Guido meets Moranzone on the way to the Duke - he explains that he has decided not to kill the Duke. Instead he intends to leave the dagger with a letter, so the Duke will know Guido had him in his power and chose to spare him. Moranzone calls him a coward and bad son, and blames his contact with the Duchess for his change of heart. While Guido prays alone that he has done the right thing, the Duchess enters, and tells him there is nothing separating them any more - because she has killed the Duke. Guido rejects her in horror, and they argue. He repents of his reaction as she leaves, and the act drops on her leading the guard to arrest Guido.

===Act IV===

During the trial, Guido declares that he will tell the truth before the verdict falls upon him. Fearing that Guido will identify her as the real murderer, the Duchess orders the judges not to allow him to speak. However, the judges finally grant Guido the right to defend himself, at which time he claims that he is the murderer. The duchess faints in shame, shock and gratefulness.

===Act V===

The Duchess masks herself in a cloak to visit Guido in jail. She plans to substitute herself for him at the execution on the next day. Determined to die, she drank the poison that was put next to the sleeping Guido. Guido wakes up and admits that he has forgiven the Duchess and that he loves her. The Duchess urges Guido to flee but he refuses. Guido finally kills himself with the Duchess's dagger after she dies in his arms.

==Critical reception==

Wilde himself described the play to Anderson: "I have no hesitation in saying that it is the masterpiece of all my literary work, the chef d'oeuvre of my youth." Mary Anderson, however, was less enthusiastic:
"The play in its present form, I fear, would no more please the public of today than would 'Venus Preserved' or 'Lucretia Borgia'. Neither of us can afford failure now, and your Duchess in my hands would not succeed, as the part does not fit me. My admiration of your ability is as great as ever."

William Winter reviewed the first production in The New York Tribune on 27 January 1891:
"The new play is deftly constructed in five short acts, and is written in a strain of blank verse that is always melodious, often eloquent, and sometimes freighted with fanciful figures of rare beauty. It is less a tragedy, however, than a melodrama...the radical defect of the work is insincerity. No one in it is natural."

The Duchess of Padua is not regarded as one of Wilde's major works, and has rarely been performed or discussed. Leonée Ormond suggests several reasons for this: it is "quite unlike the plays for which Wilde is most famous, and biographers and critics have been inclined to say that it is unstageable, that it draws too heavily upon Shakespeare, Jacobean tragedy and Shelley’s The Cenci."
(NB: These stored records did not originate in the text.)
-- ==== Sys2Proof/Laws/State.lean ====
section
/-! SUPPORT. What each shared operation of Machine/Ops.lean and Machine/Flags.lean does to each part of the state, said once: the
statements' proofs cite these lemmas and unfold no operation. -/

namespace Sys2Proof.Machine

/-! ### Objects -/

/-- Reading an object after writing one. -/
theorem State.rd_wr (s : State) (o p : ObjDef) (d e : Die) (i j : Nat) (v : Int) :
    (s.wr o d i v).rd p e j = if o.addr d i = p.addr e j then v else s.rd p e j := by
  simp only [State.rd, State.wr, mapGet_mapPut]
  split <;> simp

@[simp] theorem State.rd_wr_same (s : State) (o : ObjDef) (d : Die) (i : Nat) (v : Int) :
    (s.wr o d i v).rd o d i = v := by simp [State.rd_wr]

@[simp] theorem State.rdN_wr_same (s : State) (o : ObjDef) (d : Die) (i : Nat) (v : Int) :
    (s.wr o d i v).rdN o d i = v.toNat := by simp [State.rdN]

/-- Two rows of the object table at different addresses. -/
def ObjDef.apart (o p : ObjDef) : Bool := o.index != p.index || o.sub != p.sub

theorem ObjDef.addr_ne {o p : ObjDef} (h : o.apart p = true) (d e : Die) (i j : Nat) : o.addr d i ≠ p.addr e j := by
  intro hc
  simp only [ObjDef.addr, ObjAddr.mk.injEq] at hc
  simp [ObjDef.apart, hc] at h

/-- A write to one row leaves every other row's objects. -/
theorem State.rd_wr_apart {o p : ObjDef} (h : o.apart p = true) (s : State) (d e : Die) (i j : Nat) (v : Int) :
    (s.wr o d i v).rd p e j = s.rd p e j := by
  rw [State.rd_wr, if_neg (ObjDef.addr_ne h d e i j)]

theorem State.rdN_wr_apart {o p : ObjDef} (h : o.apart p = true) (s : State) (d e : Die) (i j : Nat) (v : Int) :
    (s.wr o d i v).rdN p e j = s.rdN p e j := by
  simp [State.rdN, State.rd_wr_apart h]

theorem State.bit_wr_apart {o p : ObjDef} (h : o.apart p = true) (s : State) (d e : Die) (i j : Nat) (v : Int) (n : Nat) :
    (s.wr o d i v).bit p e j n = s.bit p e j n := by
  simp [State.bit, State.rdN_wr_apart h]

/-- A write to one instance leaves the others. -/
theorem State.rd_wr_inst {i j : Nat} (h : i ≠ j) (s : State) (o : ObjDef) (d e : Die) (v : Int) :
    (s.wr o d i v).rd o e j = s.rd o e j := by
  rw [State.rd_wr, if_neg (by simp [ObjDef.addr, h])]

/-- A write on one die leaves the others'. -/
theorem State.rd_wr_die {d e : Die} (h : d ≠ e) (s : State) (o : ObjDef) (i j : Nat) (v : Int) :
    (s.wr o d i v).rd o e j = s.rd o e j := by
  rw [State.rd_wr, if_neg (by simp [ObjDef.addr, h])]

@[simp] theorem State.rdBytes_wr (s : State) (o p : ObjDef) (d e : Die) (i j : Nat) (v : Int) :
    (s.wr o d i v).rdBytes p e j = s.rdBytes p e j := rfl

@[simp] theorem State.rdBytes_wrBytes_same (s : State) (o : ObjDef) (d : Die) (i : Nat) (v : List Byte) :
    (s.wrBytes o d i v).rdBytes o d i = v := by simp [State.rdBytes, State.wrBytes, mapGet_mapPut]

theorem State.rdBytes_wrBytes_apart {o p : ObjDef} (h : o.apart p = true) (s : State) (d e : Die) (i j : Nat) (v : List Byte) :
    (s.wrBytes o d i v).rdBytes p e j = s.rdBytes p e j := by
  simp [State.rdBytes, State.wrBytes, mapGet_mapPut, ObjDef.addr_ne h d e i j]

@[simp] theorem State.rd_wrBytes (s : State) (o p : ObjDef) (d e : Die) (i j : Nat) (v : List Byte) :
    (s.wrBytes o d i v).rd p e j = s.rd p e j := rfl

/-! ### What `State.wr` leaves -/

@[simp] theorem State.blobs_wr (s : State) (o : ObjDef) (d : Die) (i : Nat) (v : Int) : (s.wr o d i v).blobs = s.blobs := rfl

@[simp] theorem State.mram_wr (s : State) (o : ObjDef) (d : Die) (i : Nat) (v : Int) : (s.wr o d i v).mram = s.mram := rfl

@[simp] theorem State.ramLog_wr (s : State) (o : ObjDef) (d : Die) (i : Nat) (v : Int) : (s.wr o d i v).ramLog = s.ramLog := rfl

@[simp] theorem State.powerA_wr (s : State) (o : ObjDef) (d : Die) (i : Nat) (v : Int) : (s.wr o d i v).powerA = s.powerA := rfl

@[simp] theorem State.powerB_wr (s : State) (o : ObjDef) (d : Die) (i : Nat) (v : Int) : (s.wr o d i v).powerB = s.powerB := rfl

@[simp] theorem State.powerC_wr (s : State) (o : ObjDef) (d : Die) (i : Nat) (v : Int) : (s.wr o d i v).powerC = s.powerC := rfl

@[simp] theorem State.time_wr (s : State) (o : ObjDef) (d : Die) (i : Nat) (v : Int) : (s.wr o d i v).time = s.time := rfl

@[simp] theorem State.dieA_wr (s : State) (o : ObjDef) (d : Die) (i : Nat) (v : Int) : (s.wr o d i v).dieA = s.dieA := rfl

@[simp] theorem State.dieB_wr (s : State) (o : ObjDef) (d : Die) (i : Nat) (v : Int) : (s.wr o d i v).dieB = s.dieB := rfl

@[simp] theorem State.brownouts_wr (s : State) (o : ObjDef) (d : Die) (i : Nat) (v : Int) : (s.wr o d i v).brownouts = s.brownouts := rfl

@[simp] theorem State.twill_wr (s : State) (o : ObjDef) (d : Die) (i : Nat) (v : Int) : (s.wr o d i v).twill = s.twill := rfl

@[simp] theorem State.pair_wr (s : State) (o : ObjDef) (d : Die) (i : Nat) (v : Int) : (s.wr o d i v).pair = s.pair := rfl

@[simp] theorem State.seqHold_wr (s : State) (o : ObjDef) (d : Die) (i : Nat) (v : Int) : (s.wr o d i v).seqHold = s.seqHold := rfl

@[simp] theorem State.eqTable_wr (s : State) (o : ObjDef) (d : Die) (i : Nat) (v : Int) : (s.wr o d i v).eqTable = s.eqTable := rfl

@[simp] theorem State.vol_wr (s : State) (o : ObjDef) (d : Die) (i : Nat) (v : Int) : (s.wr o d i v).vol = s.vol := rfl

@[simp] theorem State.boot_wr (s : State) (o : ObjDef) (d : Die) (i : Nat) (v : Int) : (s.wr o d i v).boot = s.boot := rfl

@[simp] theorem State.sec_wr (s : State) (o : ObjDef) (d : Die) (i : Nat) (v : Int) : (s.wr o d i v).sec = s.sec := rfl

@[simp] theorem State.trans_wr (s : State) (o : ObjDef) (d : Die) (i : Nat) (v : Int) : (s.wr o d i v).trans = s.trans := rfl

@[simp] theorem State.recov_wr (s : State) (o : ObjDef) (d : Die) (i : Nat) (v : Int) : (s.wr o d i v).recov = s.recov := rfl

@[simp] theorem State.answer_wr (s : State) (o : ObjDef) (d : Die) (i : Nat) (v : Int) : (s.wr o d i v).answer = s.answer := rfl

@[simp] theorem State.sent_wr (s : State) (o : ObjDef) (d : Die) (i : Nat) (v : Int) : (s.wr o d i v).sent = s.sent := rfl

@[simp] theorem State.freeCtr_wr (s : State) (o : ObjDef) (d : Die) (i : Nat) (v : Int) : (s.wr o d i v).freeCtr = s.freeCtr := rfl

@[simp] theorem State.pending_wr (s : State) (o : ObjDef) (d : Die) (i : Nat) (v : Int) : (s.wr o d i v).pending = s.pending := rfl


/-! ### What `State.wrBytes` leaves -/

@[simp] theorem State.objs_wrBytes (s : State) (o : ObjDef) (d : Die) (i : Nat) (v : List Byte) : (s.wrBytes o d i v).objs = s.objs := rfl

@[simp] theorem State.mram_wrBytes (s : State) (o : ObjDef) (d : Die) (i : Nat) (v : List Byte) : (s.wrBytes o d i v).mram = s.mram := rfl

@[simp] theorem State.ramLog_wrBytes (s : State) (o : ObjDef) (d : Die) (i : Nat) (v : List Byte) : (s.wrBytes o d i v).ramLog = s.ramLog := rfl

@[simp] theorem State.powerA_wrBytes (s : State) (o : ObjDef) (d : Die) (i : Nat) (v : List Byte) : (s.wrBytes o d i v).powerA = s.powerA := rfl

@[simp] theorem State.powerB_wrBytes (s : State) (o : ObjDef) (d : Die) (i : Nat) (v : List Byte) : (s.wrBytes o d i v).powerB = s.powerB := rfl

@[simp] theorem State.powerC_wrBytes (s : State) (o : ObjDef) (d : Die) (i : Nat) (v : List Byte) : (s.wrBytes o d i v).powerC = s.powerC := rfl

@[simp] theorem State.time_wrBytes (s : State) (o : ObjDef) (d : Die) (i : Nat) (v : List Byte) : (s.wrBytes o d i v).time = s.time := rfl

@[simp] theorem State.dieA_wrBytes (s : State) (o : ObjDef) (d : Die) (i : Nat) (v : List Byte) : (s.wrBytes o d i v).dieA = s.dieA := rfl

@[simp] theorem State.dieB_wrBytes (s : State) (o : ObjDef) (d : Die) (i : Nat) (v : List Byte) : (s.wrBytes o d i v).dieB = s.dieB := rfl

@[simp] theorem State.brownouts_wrBytes (s : State) (o : ObjDef) (d : Die) (i : Nat) (v : List Byte) : (s.wrBytes o d i v).brownouts = s.brownouts := rfl

@[simp] theorem State.twill_wrBytes (s : State) (o : ObjDef) (d : Die) (i : Nat) (v : List Byte) : (s.wrBytes o d i v).twill = s.twill := rfl

@[simp] theorem State.pair_wrBytes (s : State) (o : ObjDef) (d : Die) (i : Nat) (v : List Byte) : (s.wrBytes o d i v).pair = s.pair := rfl

@[simp] theorem State.seqHold_wrBytes (s : State) (o : ObjDef) (d : Die) (i : Nat) (v : List Byte) : (s.wrBytes o d i v).seqHold = s.seqHold := rfl

@[simp] theorem State.eqTable_wrBytes (s : State) (o : ObjDef) (d : Die) (i : Nat) (v : List Byte) : (s.wrBytes o d i v).eqTable = s.eqTable := rfl

@[simp] theorem State.vol_wrBytes (s : State) (o : ObjDef) (d : Die) (i : Nat) (v : List Byte) : (s.wrBytes o d i v).vol = s.vol := rfl

@[simp] theorem State.boot_wrBytes (s : State) (o : ObjDef) (d : Die) (i : Nat) (v : List Byte) : (s.wrBytes o d i v).boot = s.boot := rfl

@[simp] theorem State.sec_wrBytes (s : State) (o : ObjDef) (d : Die) (i : Nat) (v : List Byte) : (s.wrBytes o d i v).sec = s.sec := rfl

@[simp] theorem State.trans_wrBytes (s : State) (o : ObjDef) (d : Die) (i : Nat) (v : List Byte) : (s.wrBytes o d i v).trans = s.trans := rfl

@[simp] theorem State.recov_wrBytes (s : State) (o : ObjDef) (d : Die) (i : Nat) (v : List Byte) : (s.wrBytes o d i v).recov = s.recov := rfl

@[simp] theorem State.answer_wrBytes (s : State) (o : ObjDef) (d : Die) (i : Nat) (v : List Byte) : (s.wrBytes o d i v).answer = s.answer := rfl

@[simp] theorem State.sent_wrBytes (s : State) (o : ObjDef) (d : Die) (i : Nat) (v : List Byte) : (s.wrBytes o d i v).sent = s.sent := rfl

@[simp] theorem State.freeCtr_wrBytes (s : State) (o : ObjDef) (d : Die) (i : Nat) (v : List Byte) : (s.wrBytes o d i v).freeCtr = s.freeCtr := rfl

@[simp] theorem State.pending_wrBytes (s : State) (o : ObjDef) (d : Die) (i : Nat) (v : List Byte) : (s.wrBytes o d i v).pending = s.pending := rfl


/-! ### What `State.putBit` leaves -/

@[simp] theorem State.blobs_putBit (s : State) (o : ObjDef) (d : Die) (i n : Nat) (b : Bool) : (s.putBit o d i n b).blobs = s.blobs := rfl

@[simp] theorem State.mram_putBit (s : State) (o : ObjDef) (d : Die) (i n : Nat) (b : Bool) : (s.putBit o d i n b).mram = s.mram := rfl

@[simp] theorem State.ramLog_putBit (s : State) (o : ObjDef) (d : Die) (i n : Nat) (b : Bool) : (s.putBit o d i n b).ramLog = s.ramLog := rfl

@[simp] theorem State.powerA_putBit (s : State) (o : ObjDef) (d : Die) (i n : Nat) (b : Bool) : (s.putBit o d i n b).powerA = s.powerA := rfl

@[simp] theorem State.powerB_putBit (s : State) (o : ObjDef) (d : Die) (i n : Nat) (b : Bool) : (s.putBit o d i n b).powerB = s.powerB := rfl

@[simp] theorem State.powerC_putBit (s : State) (o : ObjDef) (d : Die) (i n : Nat) (b : Bool) : (s.putBit o d i n b).powerC = s.powerC := rfl

@[simp] theorem State.time_putBit (s : State) (o : ObjDef) (d : Die) (i n : Nat) (b : Bool) : (s.putBit o d i n b).time = s.time := rfl

@[simp] theorem State.dieA_putBit (s : State) (o : ObjDef) (d : Die) (i n : Nat) (b : Bool) : (s.putBit o d i n b).dieA = s.dieA := rfl

@[simp] theorem State.dieB_putBit (s : State) (o : ObjDef) (d : Die) (i n : Nat) (b : Bool) : (s.putBit o d i n b).dieB = s.dieB := rfl

@[simp] theorem State.brownouts_putBit (s : State) (o : ObjDef) (d : Die) (i n : Nat) (b : Bool) : (s.putBit o d i n b).brownouts = s.brownouts := rfl

@[simp] theorem State.twill_putBit (s : State) (o : ObjDef) (d : Die) (i n : Nat) (b : Bool) : (s.putBit o d i n b).twill = s.twill := rfl

@[simp] theorem State.pair_putBit (s : State) (o : ObjDef) (d : Die) (i n : Nat) (b : Bool) : (s.putBit o d i n b).pair = s.pair := rfl

@[simp] theorem State.seqHold_putBit (s : State) (o : ObjDef) (d : Die) (i n : Nat) (b : Bool) : (s.putBit o d i n b).seqHold = s.seqHold := rfl

@[simp] theorem State.eqTable_putBit (s : State) (o : ObjDef) (d : Die) (i n : Nat) (b : Bool) : (s.putBit o d i n b).eqTable = s.eqTable := rfl

@[simp] theorem State.vol_putBit (s : State) (o : ObjDef) (d : Die) (i n : Nat) (b : Bool) : (s.putBit o d i n b).vol = s.vol := rfl

@[simp] theorem State.boot_putBit (s : State) (o : ObjDef) (d : Die) (i n : Nat) (b : Bool) : (s.putBit o d i n b).boot = s.boot := rfl

@[simp] theorem State.sec_putBit (s : State) (o : ObjDef) (d : Die) (i n : Nat) (b : Bool) : (s.putBit o d i n b).sec = s.sec := rfl

@[simp] theorem State.trans_putBit (s : State) (o : ObjDef) (d : Die) (i n : Nat) (b : Bool) : (s.putBit o d i n b).trans = s.trans := rfl

@[simp] theorem State.recov_putBit (s : State) (o : ObjDef) (d : Die) (i n : Nat) (b : Bool) : (s.putBit o d i n b).recov = s.recov := rfl

@[simp] theorem State.answer_putBit (s : State) (o : ObjDef) (d : Die) (i n : Nat) (b : Bool) : (s.putBit o d i n b).answer = s.answer := rfl

@[simp] theorem State.sent_putBit (s : State) (o : ObjDef) (d : Die) (i n : Nat) (b : Bool) : (s.putBit o d i n b).sent = s.sent := rfl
Robert Shore commented on the play itself while reviewing a rare contemporary production:
"...his tale of Renaissance realpolitik, revenge and big love is about as far removed from the sophisticated social ironies of The Importance of Being Earnest as you can get. The dramatist affects the high Jacobean manner but the results are more cold pastiche than hot homage. Shakespearean archetypes stand behind the action - especially Lady Macbeth and Romeo and Juliet - but the smoothness of the verse means Wilde's characters never burn with the knotty tormented passion of their dramatic forebears. Basically, it's Victorian melodrama."

However, Joseph Pearce is more receptive to Wilde's Shakespearian influence: "Unfortunately, the derivativeness of The Duchess of Padua has devalued it in the eyes of the critics...Yet if The Duchess of Padua is an imitation of Shakespeare, it is a very good imitation." He emphasises the presence of Wilde's own paradoxical style in lines such as "She is worse than ugly, she is good", and views it as sharing major themes and language with the rest of Wilde's canon.

==Adaptations==
The Duchess of Padua was the basis of a one-act opera by Jane Van Etten, titled Guido Ferranti, which premiered in Chicago in 1914 and was one of the first American operas by a woman to be produced by a regular company.

The work has been adapted into a chamber opera for four voices and piano duet by Edward Lambert (2019).